Apple Clips now available to download

Apple Clips has hit the App Store, with the new social video editing app a free download for those with an iPhone or iPad. Announced back in March, Clips joins iMovie for iOS rather than replacing it, as a second way to edit videos on the go. In fact, the two are very different animals: whereas iMovie is, like its desktop counterpart, focused on time-based edits, Apple Clips is more freeform in its approach.

Clips starts either by shooting a new video within the app, or accessing existing photos and videos already saved in your camera roll. From there, it's possible to adjust their length and reorder them. They can have audio, or be muted; pinch-zoom can be used to add pans and zoom animations to both video and still images.

However it's Clips' filters and Live Titles that really set the app apart. On the filter front, there are a variety of styles across color and black & white themes, together with more eye-catching things like comic book style. Animated speech bubbles, banners, arrows, and emoji are supported. Whereas iMovie uses titles, Clips gets full-screen posters complete with animated backgrounds and customizable text.
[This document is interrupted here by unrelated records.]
/-- The fields of a pattern m with fields put at 18 (7 bits), 11 (7 bits), 0 (4 bits), where m is clear. -/
theorem fields_18w7_11w7_0w4 {m : Nat} (x : BitVec 7) (y : BitVec 7) (z : BitVec 4) (h : fld m 18 7 = 0 ∧ fld m 11 7 = 0 ∧ fld m 0 4 = 0) :
    fld (put3 m x 18 y 11 z 0) 25 6 = fld m 25 6 ∧
    fld (put3 m x 18 y 11 z 0) 18 7 = x.toNat ∧
    fld (put3 m x 18 y 11 z 0) 8 3 = fld m 8 3 ∧
    fld (put3 m x 18 y 11 z 0) 7 1 = fld m 7 1 ∧
    fld (put3 m x 18 y 11 z 0) 7 4 = fld m 7 4 ∧
    fld (put3 m x 18 y 11 z 0) 4 3 = fld m 4 3 ∧
    fld (put3 m x 18 y 11 z 0) 4 4 = fld m 4 4 ∧
    bv (put3 m x 18 y 11 z 0) 18 7 = x ∧
    bv (put3 m x 18 y 11 z 0) 11 7 = y ∧
    bv (put3 m x 18 y 11 z 0) 0 4 = z := by
  have hx := x.isLt
  have hy := y.isLt
  have hz := z.isLt
  simp only [fld] at h
  generalize hw : put3 m x 18 y 11 z 0 = wd
  replace hw : m + x.toNat * 2 ^ 18 + y.toNat * 2 ^ 11 + z.toNat * 2 ^ 0 = wd := hw
  simp only [fld]
  refine ⟨by omega, by omega, by omega, by omega, by omega, by omega, by omega, bv_eq (by omega), bv_eq (by omega), bv_eq (by omega)⟩

/-- The fields of a pattern m with fields put at 18 (7 bits), 11 (7 bits), 8 (3 bits), where m is clear. -/
theorem fields_18w7_11w7_8w3 {m : Nat} (x : BitVec 7) (y : BitVec 7) (z : BitVec 3) (h : fld m 18 7 = 0 ∧ fld m 11 7 = 0 ∧ fld m 8 3 = 0) :
    fld (put3 m x 18 y 11 z 8) 25 6 = fld m 25 6 ∧
    fld (put3 m x 18 y 11 z 8) 8 3 = z.toNat ∧
    fld (put3 m x 18 y 11 z 8) 4 4 = fld m 4 4 ∧
    fld (put3 m x 18 y 11 z 8) 0 4 = fld m 0 4 ∧
    bv (put3 m x 18 y 11 z 8) 18 7 = x ∧
    bv (put3 m x 18 y 11 z 8) 11 7 = y ∧
    bv (put3 m x 18 y 11 z 8) 8 3 = z := by
  have hx := x.isLt
  have hy := y.isLt
  have hz := z.isLt
  simp only [fld] at h
  generalize hw : put3 m x 18 y 11 z 8 = wd
  replace hw : m + x.toNat * 2 ^ 18 + y.toNat * 2 ^ 11 + z.toNat * 2 ^ 8 = wd := hw
  simp only [fld]
  refine ⟨by omega, by omega, by omega, by omega, bv_eq (by omega), bv_eq (by omega), bv_eq (by omega)⟩

/-- The fields of a pattern m with fields put at 18 (3 bits), 11 (7 bits), 4 (7 bits), where m is clear. -/
theorem fields_18w3_11w7_4w7 {m : Nat} (x : BitVec 3) (y : BitVec 7) (z : BitVec 7) (h : fld m 18 3 = 0 ∧ fld m 11 7 = 0 ∧ fld m 4 7 = 0) :
    fld (put3 m x 18 y 11 z 4) 25 6 = fld m 25 6 ∧
    fld (put3 m x 18 y 11 z 4) 21 4 = fld m 21 4 ∧
    fld (put3 m x 18 y 11 z 4) 0 4 = fld m 0 4 ∧
    bv (put3 m x 18 y 11 z 4) 18 3 = x ∧
    bv (put3 m x 18 y 11 z 4) 11 7 = y ∧
    bv (put3 m x 18 y 11 z 4) 4 7 = z := by
  have hx := x.isLt
  have hy := y.isLt
  have hz := z.isLt
  simp only [fld] at h
  generalize hw : put3 m x 18 y 11 z 4 = wd
  replace hw : m + x.toNat * 2 ^ 18 + y.toNat * 2 ^ 11 + z.toNat * 2 ^ 4 = wd := hw
  simp only [fld]
  refine ⟨by omega, by omega, by omega, bv_eq (by omega), bv_eq (by omega), bv_eq (by omega)⟩

/-- The fields of a pattern m with fields put at 18 (7 bits), 11 (7 bits), 4 (5 bits), where m is clear. -/
theorem fields_18w7_11w7_4w5 {m : Nat} (x : BitVec 7) (y : BitVec 7) (z : BitVec 5) (h : fld m 18 7 = 0 ∧ fld m 11 7 = 0 ∧ fld m 4 5 = 0) :
    fld (put3 m x 18 y 11 z 4) 25 6 = fld m 25 6 ∧
    fld (put3 m x 18 y 11 z 4) 9 2 = fld m 9 2 ∧
    fld (put3 m x 18 y 11 z 4) 0 4 = fld m 0 4 ∧
    bv (put3 m x 18 y 11 z 4) 18 7 = x ∧
    bv (put3 m x 18 y 11 z 4) 11 7 = y ∧
    bv (put3 m x 18 y 11 z 4) 4 5 = z := by
  have hx := x.isLt
  have hy := y.isLt
  have hz := z.isLt
  simp only [fld] at h
  generalize hw : put3 m x 18 y 11 z 4 = wd
  replace hw : m + x.toNat * 2 ^ 18 + y.toNat * 2 ^ 11 + z.toNat * 2 ^ 4 = wd := hw
  simp only [fld]
  refine ⟨by omega, by omega, by omega, bv_eq (by omega), bv_eq (by omega), bv_eq (by omega)⟩

/-- The fields of a pattern m with fields put at 18 (7 bits), 11 (7 bits), 7 (4 bits), 4 (3 bits), 0 (4 bits), where m is clear. -/
theorem fields_18w7_11w7_7w4_4w3_0w4 {m : Nat} (x : BitVec 7) (y : BitVec 7) (z : BitVec 4) (u : BitVec 3) (v : BitVec 4) (h : fld m 18 7 = 0 ∧ fld m 11 7 = 0 ∧ fld m 7 4 = 0 ∧ fld m 4 3 = 0 ∧ fld m 0 4 = 0) :
    fld (put5 m x 18 y 11 z 7 u 4 v 0) 25 6 = fld m 25 6 ∧
    fld (put5 m x 18 y 11 z 7 u 4 v 0) 4 3 = u.toNat ∧
    bv (put5 m x 18 y 11 z 7 u 4 v 0) 18 7 = x ∧
    bv (put5 m x 18 y 11 z 7 u 4 v 0) 11 7 = y ∧
    bv (put5 m x 18 y 11 z 7 u 4 v 0) 7 4 = z ∧
    bv (put5 m x 18 y 11 z 7 u 4 v 0) 4 3 = u ∧
    bv (put5 m x 18 y 11 z 7 u 4 v 0) 0 4 = v := by
  have hx := x.isLt
  have hy := y.isLt
  have hz := z.isLt
  have hu := u.isLt
  have hv := v.isLt
  simp only [fld] at h
  generalize hw : put5 m x 18 y 11 z 7 u 4 v 0 = wd
  replace hw : m + x.toNat * 2 ^ 18 + y.toNat * 2 ^ 11 + z.toNat * 2 ^ 7 + u.toNat * 2 ^ 4 + v.toNat * 2 ^ 0 = wd := hw
  replace h : m % 2 ^ 25 = 0 := by omega
  have h4 : wd / 2 ^ 4 % 2 ^ 3 = u.toNat := by omega
  simp only [fld]
  refine ⟨by omega, h4, bv_eq (by omega), bv_eq (by omega), bv_eq (by omega), bv_eq h4, bv_eq (by omega)⟩

/-- The fields of a pattern m with fields put at 18 (7 bits), 11 (7 bits), 4 (3 bits), 0 (4 bits), where m is clear. -/
theorem fields_18w7_11w7_4w3_0w4 {m : Nat} (x : BitVec 7) (y : BitVec 7) (z : BitVec 3) (u : BitVec 4) (h : fld m 18 7 = 0 ∧ fld m 11 7 = 0 ∧ fld m 4 3 = 0 ∧ fld m 0 4 = 0) :
    fld (put4 m x 18 y 11 z 4 u 0) 25 6 = fld m 25 6 ∧
    fld (put4 m x 18 y 11 z 4 u 0) 18 7 = x.toNat ∧
    fld (put4 m x 18 y 11 z 4 u 0) 8 3 = fld m 8 3 ∧
    fld (put4 m x 18 y 11 z 4 u 0) 7 1 = fld m 7 1 ∧
    fld (put4 m x 18 y 11 z 4 u 0) 4 3 = z.toNat ∧
    bv (put4 m x 18 y 11 z 4 u 0) 18 7 = x ∧
    bv (put4 m x 18 y 11 z 4 u 0) 11 7 = y ∧
    bv (put4 m x 18 y 11 z 4 u 0) 4 3 = z ∧
    bv (put4 m x 18 y 11 z 4 u 0) 0 4 = u := by
  have hx := x.isLt
  have hy := y.isLt
  have hz := z.isLt
  have hu := u.isLt
  simp only [fld] at h
  generalize hw : put4 m x 18 y 11 z 4 u 0 = wd
  replace hw : m + x.toNat * 2 ^ 18 + y.toNat * 2 ^ 11 + z.toNat * 2 ^ 4 + u.toNat * 2 ^ 0 = wd := hw
  simp only [fld]
  refine ⟨by omega, by omega, by omega, by omega, by omega, bv_eq (by omega), bv_eq (by omega), bv_eq (by omega), bv_eq (by omega)⟩

/-- The fields of a pattern m with fields put at 18 (7 bits), 11 (3 bits), 7 (4 bits), 4 (2 bits), 0 (4 bits), where m is clear. -/
theorem fields_18w7_11w3_7w4_4w2_0w4 {m : Nat} (x : BitVec 7) (y : BitVec 3) (z : BitVec 4) (u : BitVec 2) (v : BitVec 4) (h : fld m 18 7 = 0 ∧ fld m 11 3 = 0 ∧ fld m 7 4 = 0 ∧ fld m 4 2 = 0 ∧ fld m 0 4 = 0) :
    fld (put5 m x 18 y 11 z 7 u 4 v 0) 25 6 = fld m 25 6 ∧
    fld (put5 m x 18 y 11 z 7 u 4 v 0) 18 7 = x.toNat ∧
    fld (put5 m x 18 y 11 z 7 u 4 v 0) 14 4 = fld m 14 4 ∧
    fld (put5 m x 18 y 11 z 7 u 4 v 0) 11 3 = y.toNat ∧
    fld (put5 m x 18 y 11 z 7 u 4 v 0) 6 1 = fld m 6 1 ∧
    fld (put5 m x 18 y 11 z 7 u 4 v 0) 4 2 = u.toNat ∧
    bv (put5 m x 18 y 11 z 7 u 4 v 0) 18 7 = x ∧
    bv (put5 m x 18 y 11 z 7 u 4 v 0) 11 3 = y ∧
    bv (put5 m x 18 y 11 z 7 u 4 v 0) 7 4 = z ∧
    bv (put5 m x 18 y 11 z 7 u 4 v 0) 4 2 = u ∧
    bv (put5 m x 18 y 11 z 7 u 4 v 0) 0 4 = v := by
  have hx := x.isLt
  have hy := y.isLt
  have hz := z.isLt
  have hu := u.isLt
  have hv := v.isLt
  simp only [fld] at h
  generalize hw : put5 m x 18 y 11 z 7 u 4 v 0 = wd
  replace hw : m + x.toNat * 2 ^ 18 + y.toNat * 2 ^ 11 + z.toNat * 2 ^ 7 + u.toNat * 2 ^ 4 + v.toNat * 2 ^ 0 = wd := hw
  simp only [fld]
  refine ⟨by omega, by omega, by omega, by omega, by omega, by omega, bv_eq (by omega), bv_eq (by omega), bv_eq (by omega), bv_eq (by omega), bv_eq (by omega)⟩

/-- The fields of a pattern m with fields put at 18 (7 bits), 11 (3 bits), 7 (4 bits), 0 (4 bits), where m is clear. -/
theorem fields_18w7_11w3_7w4_0w4 {m : Nat} (x : BitVec 7) (y : BitVec 3) (z : BitVec 4) (u : BitVec 4) (h : fld m 18 7 = 0 ∧ fld m 11 3 = 0 ∧ fld m 7 4 = 0 ∧ fld m 0 4 = 0) :
    fld (put4 m x 18 y 11 z 7 u 0) 25 6 = fld m 25 6 ∧
    fld (put4 m x 18 y 11 z 7 u 0) 18 7 = x.toNat ∧
    fld (put4 m x 18 y 11 z 7 u 0) 14 4 = fld m 14 4 ∧
    fld (put4 m x 18 y 11 z 7 u 0) 11 3 = y.toNat ∧
    fld (put4 m x 18 y 11 z 7 u 0) 6 1 = fld m 6 1 ∧
    fld (put4 m x 18 y 11 z 7 u 0) 4 2 = fld m 4 2 ∧
    bv (put4 m x 18 y 11 z 7 u 0) 18 7 = x ∧
    bv (put4 m x 18 y 11 z 7 u 0) 11 3 = y ∧
    bv (put4 m x 18 y 11 z 7 u 0) 7 4 = z ∧
    bv (put4 m x 18 y 11 z 7 u 0) 0 4 = u := by
  have hx := x.isLt
  have hy := y.isLt
  have hz := z.isLt
  have hu := u.isLt
  simp only [fld] at h
  generalize hw : put4 m x 18 y 11 z 7 u 0 = wd
  replace hw : m + x.toNat * 2 ^ 18 + y.toNat * 2 ^ 11 + z.toNat * 2 ^ 7 + u.toNat * 2 ^ 0 = wd := hw
  simp only [fld]
  refine ⟨by omega, by omega, by omega, by omega, by omega, by omega, bv_eq (by omega), bv_eq (by omega), bv_eq (by omega), bv_eq (by omega)⟩

/-- The fields of a pattern m with fields put at 18 (7 bits), 7 (4 bits), 4 (2 bits), 0 (4 bits), where m is clear. -/
theorem fields_18w7_7w4_4w2_0w4 {m : Nat} (x : BitVec 7) (y : BitVec 4) (z : BitVec 2) (u : BitVec 4) (h : fld m 18 7 = 0 ∧ fld m 7 4 = 0 ∧ fld m 4 2 = 0 ∧ fld m 0 4 = 0) :
    fld (put4 m x 18 y 7 z 4 u 0) 25 6 = fld m 25 6 ∧
    fld (put4 m x 18 y 7 z 4 u 0) 18 7 = x.toNat ∧
    fld (put4 m x 18 y 7 z 4 u 0) 14 4 = fld m 14 4 ∧
    fld (put4 m x 18 y 7 z 4 u 0) 11 3 = fld m 11 3 ∧
    fld (put4 m x 18 y 7 z 4 u 0) 6 1 = fld m 6 1 ∧
    fld (put4 m x 18 y 7 z 4 u 0) 4 2 = z.toNat ∧
    bv (put4 m x 18 y 7 z 4 u 0) 18 7 = x ∧
    bv (put4 m x 18 y 7 z 4 u 0) 7 4 = y ∧
    bv (put4 m x 18 y 7 z 4 u 0) 4 2 = z ∧
    bv (put4 m x 18 y 7 z 4 u 0) 0 4 = u := by
  have hx := x.isLt
  have hy := y.isLt
  have hz := z.isLt
  have hu := u.isLt
  simp only [fld] at h
  generalize hw : put4 m x 18 y 7 z 4 u 0 = wd
  replace hw : m + x.toNat * 2 ^ 18 + y.toNat * 2 ^ 7 + z.toNat * 2 ^ 4 + u.toNat * 2 ^ 0 = wd := hw
  simp only [fld]
  refine ⟨by omega, by omega, by omega, by omega, by omega, by omega, bv_eq (by omega), bv_eq (by omega), bv_eq (by omega), bv_eq (by omega)⟩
Live Titles, meanwhile, create titles and captions by voice dictation. Not only will Clips use speech-to-text, it'll time their appearance to the pacing of your dictation. Various different styles for the Live Titles are offered, and can be switched mid-video; by tapping them, they can be edited manually, or have things like emojis pasted in.

Finally, Clips has a library of soundtracks that can be added, which automatically adjusts to suit the length of the overall video. Alternatively, music can be pulled in from your own library. Of course, you may then run into copyright issues if you subsequently share the videos in public, such as on YouTube.

That sharing is something Apple is particularly keen on. While Clips isn't a social network in its own right, it does have easy ways to distribute footage created with the app to places like YouTube, Facebook, Instagram, and more. Alternatively, it'll suggest people you might want to show your creation to over Messages, using facial recognition and past sharing behaviors to identify the most appropriate contact.

Apple Clips is out now in the App Store as a free download. It'll work with iPhone, iPad, and iPod touch, though you'll need to be running iOS 10.3 in order to make it work.